Real Life SQL and .NET : SQL Subqueries: Part VII


SQL Subqueries

Subqueries are extremely useful, particularly for web-based database applications where you need to take two queries and manually put them together to reach a desired result -- subqueries allow SQL to do all of the heavy lifting! Subqueries can also be used in many cases to replace a self-join. A SQL join is usually quicker but, as we've discussed many times before, there is usually more than one way to perform any given SQL task.

Is there a query in a query?

The subquery is fairly straightforward part of the SQL specification. In a nutshell, a subquery is a SQL SELECT statement that is placed in the predicate of any other SQL statement we've explored -- SELECT, INSERT, UPDATE, or DELETE. You're quite smart enough on your own to figure them out without my intervention, but we'll cover them here to make sure we've hit everything!

A subquery can be used in a number of scenarios:

  • SELECT/UPDATE/DELETE... WHERE (SELECT ...) which can be used to filter data before an action is applied to the results of that filter;

  • INSERT INTO.... SELECT.... which can be used to copy tables or portions of tables into a new table for further manipulation;

  • Another subquery which can then be nested again up to the limits of your database platform -- or your sanity and understanding.

You've probably found yourself at various points in SQL development mentally creating subqueries in your head -- things like finding all of your high-volume customers who are also the ones that pay on time or maybe updating information about all the employees that are also managers in the company.
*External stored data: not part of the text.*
-- ==== Sys2Proof/Laws/Cases.lean ====
section
/-! SUPPORT. The ways each operation with several outcomes goes on, as field updates: what a proof over all operations splits on. -/

namespace Sys2Proof.Machine

/-! ## Shapes -/

/-- A recompute changes the lines and LineLog and nothing else (R170). -/
theorem recompute_shape (s : State) : ∃ ls log, recompute s = { s with lines := ls, lineLog := log } :=
  ⟨_, _, rfl⟩

/-- Peripheral-disable clears six flags and recomputes (R150). -/
theorem peripheralDisable_shape (s : State) :
    ∃ ls log, peripheralDisable s = { s with
      acknowledgeEnable := false, masterSlave := false, acknowledgeFailed := false
      transmitterReceiver := false, dataRegisterEmpty := false, byteTransferFinished := false
      lines := ls, lineLog := log } := ⟨_, _, rfl⟩

/-- `Reset()` leaves all four lines low (R240). -/
theorem resetBlock_shape (s : State) :
    ∃ log, resetBlock s = { resetFields s with lines := Lines.low, lineLog := log } := ⟨_, rfl⟩

/-- STOP without a flush and STOP with one (R142). -/
theorem stop_cases (s : State) : ∃ ls log,
    ((s.outBuf = [] ∨ s.sel = none) ∧
      stop s = { s with
        txnState := .idle, byteTransferFinished := false, dataRegisterEmpty := false
        lines := ls, lineLog := log }) ∨
    (∃ a, s.sel = some a ∧ s.outBuf ≠ [] ∧
      stop s = { s with
        slaveLog := s.slaveLog ++ [.write a s.outBuf], outBuf := []
        txnState := .idle, byteTransferFinished := false, dataRegisterEmpty := false
        lines := ls, lineLog := log }) := by
  rcases stopFlush_cases s with ⟨-, h⟩ | ⟨a, ha, hb, -⟩
  · obtain ⟨ls, log, hr⟩ := recompute_shape
      { s with txnState := .idle, byteTransferFinished := false, dataRegisterEmpty := false }
    exact ⟨ls, log, .inl ⟨h, by rw [stop_of_no_flush h, hr]⟩⟩
  · obtain ⟨ls, log, hr⟩ := recompute_shape
      { flushTo a s with txnState := .idle, byteTransferFinished := false, dataRegisterEmpty := false }
    exact ⟨ls, log, .inr ⟨a, ha, hb, by rw [stop_of_flush ha hb, hr]; rfl⟩⟩

/-- The three ways START goes on, as field updates (R141). -/
theorem start_cases {s t : State} (h : start s = .next t) :
    (s.txnState = .awaitingAddress ∧ t = s) ∨
    (s.txnState ≠ .awaitingAddress ∧ s.outBuf = [] ∧ t = { s with
      transmitterReceiver := false, dataRegisterEmpty := false, byteTransferFinished := false
      startBit := true, masterSlave := true, txnState := .awaitingAddress
      pending := s.pending ++ [.recompute] }) ∨
    (s.txnState ≠ .awaitingAddress ∧ s.outBuf ≠ [] ∧ ∃ a, s.sel = some a ∧ t = { s with
      slaveLog := s.slaveLog ++ [.write a s.outBuf], outBuf := []
      transmitterReceiver := false, dataRegisterEmpty := false, byteTransferFinished := false
      startBit := true, masterSlave := true, txnState := .awaitingAddress
      pending := s.pending ++ [.recompute] }) := start_eq_next h

/-! ## WR_Control1 -/

/-- A write of Control1 that goes on, part by part (R101). -/
theorem execWrControl1_cases {v : Word} {s t : State} (h : execWrControl1 v s = .next t) :
    (v[15] = true ∧ t = resetBlock s) ∨
    (v[15] = false ∧ ∃ stopped started,
      (v[9] = true ∧ stopped = stop (storeControl1 v s) ∨ v[9] = false ∧ stopped = storeControl1 v s) ∧
      (v[8] = true ∧ start stopped = .next started ∨ v[8] = false ∧ started = stopped) ∧
      (v[0] = true ∧ t = started ∨ v[0] = false ∧ t = peripheralDisable started)) := by
  rcases execWrControl1_eq_next h with ⟨h1, h2⟩ | ⟨h1, st, sd, h2, h3, h4⟩
  · exact .inl ⟨h1, h2⟩
  · refine .inr ⟨h1, st, sd, ?_, h3, ?_⟩
    · cases hv : v[9] <;> simp [hv] at h2 <;> simp [h2]
    · cases hv : v[0] <;> simp [hv] at h4 <;> simp [h4]

/-! ## RD_Data -/

/-- The four ways a read of Data goes on (R148): a byte taken and more left; a refill; outside ReceivingData, nothing
queued; outside ReceivingData, a byte taken. -/
theorem execRdData_cases {s t : State} (h : execRdData s = .next t) : ∃ ls log v,
    (s.txnState = .receivingData ∧ ∃ b c rest, s.inQ = b :: c :: rest ∧
      t = { s with inQ := c :: rest, lines := ls, lineLog := log, readData := some v }) ∨
    (s.txnState = .receivingData ∧ s.inQ.length ≤ 1 ∧ ∃ a p, s.sel = some a ∧ t = { s with
      inQ := nextAnswer s, byteTransferFinished := decide (nextAnswer s ≠ [])
      slaveLog := s.slaveLog ++ [.read a s.params.readCount (nextAnswer s)]
      answers := s.answers.tail, answerCount := s.answerCount + 1
      diagLog := s.diagLog ++ (if s.inQ = [] then [.emptyQueueRead] else [])
      pending := s.pending ++ p, lines := ls, lineLog := log, readData := some v }) ∨
    (s.txnState ≠ .receivingData ∧ s.inQ = [] ∧
      t = { s with diagLog := s.diagLog ++ [.emptyQueueRead], readData := some v }) ∨
    (s.txnState ≠ .receivingData ∧ ∃ b rest, s.inQ = b :: rest ∧
      t = { s with inQ := rest, lines := ls, lineLog := log, readData := some v }) := by
  by_cases hs : s.txnState = .receivingData
  · by_cases hq : s.inQ.length ≤ 1
    · rcases Option.eq_none_or_eq_some s.sel with ha | ⟨a, ha⟩
      · rw [execRdData_no_slave hs ha hq] at h; cases h
      · rw [execRdData_refill hs ha hq, refillFrom_dequeue] at h
        obtain ⟨ls, log, hr⟩ := recompute_shape { s with
          inQ := nextAnswer s, byteTransferFinished := decide (nextAnswer s ≠ [])
          slaveLog := s.slaveLog ++ [.read a s.params.readCount (nextAnswer s)]
          answers := s.answers.tail, answerCount := s.answerCount + 1
          diagLog := s.diagLog ++ (if s.inQ = [] then [.emptyQueueRead] else [])
          pending := s.pending ++
            (if nextAnswer s ≠ [] ∧ (s.params.dmaRxPulseRequiresDmaEn = true → s.dmaEnable = true)
              then [.dmaRxPulse] else []) }
        rw [hr] at h
        cases h
        exact ⟨ls, log, _, .inr (.inl ⟨hs, hq, a, _, ha, rfl⟩)⟩
    · rcases hc : s.inQ with _ | ⟨b, _ | ⟨c, rest⟩⟩
      · simp [hc] at hq
      · simp [hc] at hq
      · rw [execRdData_more hs hc] at h
        cases h
        exact ⟨_, _, _, .inl ⟨hs, b, c, rest, rfl, rfl⟩⟩
  · rw [execRdData_elsewhere hs] at h
    cases h
    rcases hc : s.inQ with _ | ⟨b, rest⟩
    · refine ⟨s.lines, s.lineLog, 0, .inr (.inr (.inl ⟨hs, rfl, ?_⟩))⟩
      simp [dataRegisterNotEmpty, hc, recomputeIfTook, headByte, dequeue, returnValue, diag, dataValue]
    · obtain ⟨ls, log, hr⟩ := recompute_shape { s with inQ := rest }
      refine ⟨ls, log, dataValue b, .inr (.inr (.inr ⟨hs, b, rest, rfl, ?_⟩))⟩
      simp [dataRegisterNotEmpty, hc, recomputeIfTook, headByte, dequeue, hr, returnValue]

/-! ## WR_Data -/

/-- The six ways a write of Data goes on (R144 to R147). -/
theorem execWrData_cases {v : Word} {s t : State} (h : execWrData v s = .next t) :
    (s.txnState = .awaitingAddress ∧ v.extractLsb' 1 7 ∉ s.params.slaves ∧ t = { s with
      startBit := false, acknowledgeFailed := true, txnState := .idle, pending := s.pending ++ [.recompute] }) ∨
    (s.txnState = .awaitingAddress ∧ v.extractLsb' 1 7 ∈ s.params.slaves ∧ v[0] = false ∧ t = { s with
      startBit := false, sel := some (v.extractLsb' 1 7), addressSentOrMatched := true, transmitterReceiver := true
      outBuf := [], dataRegisterEmpty := true, txnState := .awaitingData
      pending := s.pending ++ [.recompute] }) ∨
    (s.txnState = .awaitingAddress ∧ v.extractLsb' 1 7 ∈ s.params.slaves ∧ v[0] = true ∧ s.inQ ≠ [] ∧ t = { s with
      startBit := false, sel := some (v.extractLsb' 1 7), addressSentOrMatched := true, transmitterReceiver := false
      byteTransferFinished := true, txnState := .receivingData, pending := s.pending ++ [.recompute] }) ∨
    (s.txnState = .awaitingAddress ∧ v.extractLsb' 1 7 ∈ s.params.slaves ∧ v[0] = true ∧ s.inQ = [] ∧ t = { s with
      startBit := false, sel := some (v.extractLsb' 1 7), addressSentOrMatched := true, transmitterReceiver := false
      inQ := nextAnswer s
      slaveLog := s.slaveLog ++ [.read (v.extractLsb' 1 7) s.params.readCount (nextAnswer s)]
      answers := s.answers.tail, answerCount := s.answerCount + 1
      byteTransferFinished := true, txnState := .receivingData, pending := s.pending ++ [.recompute] }) ∨
    (s.txnState = .awaitingData ∧ t = { s with
      outBuf := s.outBuf ++ [dataByteOf v], pending := s.pending ++ [.dataWriteDone] }) ∨
    ((s.txnState = .idle ∨ s.txnState = .receivingData) ∧
      t = { s with diagLog := s.diagLog ++ [.invalidStateWrite] }) := by
  unfold execWrData at h
  split at h
  · next hs =>
    cases h
    rcases addressPhase_cases (dataByteOf v) s with h | h | h | h <;>
      simp only [addressOf_dataByteOf, directionIsRead_dataByteOf] at h <;> tauto
  · next hs => cases h; exact .inr (.inr (.inr (.inr (.inl ⟨hs, rfl⟩))))
  · next hs => cases h; exact .inr (.inr (.inr (.inr (.inr ⟨.inl hs, rfl⟩))))
  · next hs => cases h; exact .inr (.inr (.inr (.inr (.inr ⟨.inr hs, rfl⟩))))

/-! ## Where START stops -/

/-- START stops exactly when it must flush and no slave is selected (R141, R143, log 12). -/
theorem start_eq_fault (s : State) :
    start s = .fault .noSelectedSlave ↔ s.txnState ≠ .awaitingAddress ∧ s.outBuf ≠ [] ∧ s.sel = none := by
  unfold start flush
  rcases hs : s.txnState <;> by_cases hb : s.outBuf = [] <;> rcases ha : s.sel with _ | a <;> simp [hb]

/-- STOP leaves the block in Idle (R142). -/
@[simp] theorem stop_txnState (s : State) : (stop s).txnState = .idle := rfl

/-- STOP keeps the selected slave (R142). -/
@[simp] theorem stop_sel (s : State) : (stop s).sel = s.sel := by
  obtain ⟨ls, log, ⟨-, h⟩ | ⟨a, -, -, h⟩⟩ := stop_cases s <;> rw [h]

/-- STOP empties the buffer, unless it had to flush and no slave was selected (R142 corner 3). -/
theorem stop_outBuf (s : State) : (stop s).outBuf = if s.sel = none then s.outBuf else [] := by
  obtain ⟨ls, log, ⟨h, hs⟩ | ⟨a, ha, -, hs⟩⟩ := stop_cases s
  · rw [hs]
    rcases h with h | h <;> simp [h]
  · rw [hs]
    simp [ha]

/-! ## Sequences -/

/-- Going on is associative. -/
theorem andThen_assoc (r : Result) (f g : State → Result) :
    andThen (andThen r f) g = andThen r fun s => andThen (f s) g := by cases r <;> rfl

end Sys2Proof.Machine
end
Every major RDBMS lets you do at least some level of subquerying to address that exact issue.

Using a subquery

Let's say we want to find the names of all of the managers in the Employees table. Starting with the following table

we want to first select all of the values for ManagerID and then associate them with a name. We can do that with the following set of queries

SELECT EmployeeName AS Employee
FROM Employees
WHERE EmployeeID IN (SELECT DISTINCT ManagerID FROM Employees)

The queries are addressed from the inside out, so the first step is to perform the statement which returns the result set (61, 63).

SELECT ManagerID FROM Employees

This means the outer query becomes which then gives us the record set ("Edward Appleton", "Troy Parker").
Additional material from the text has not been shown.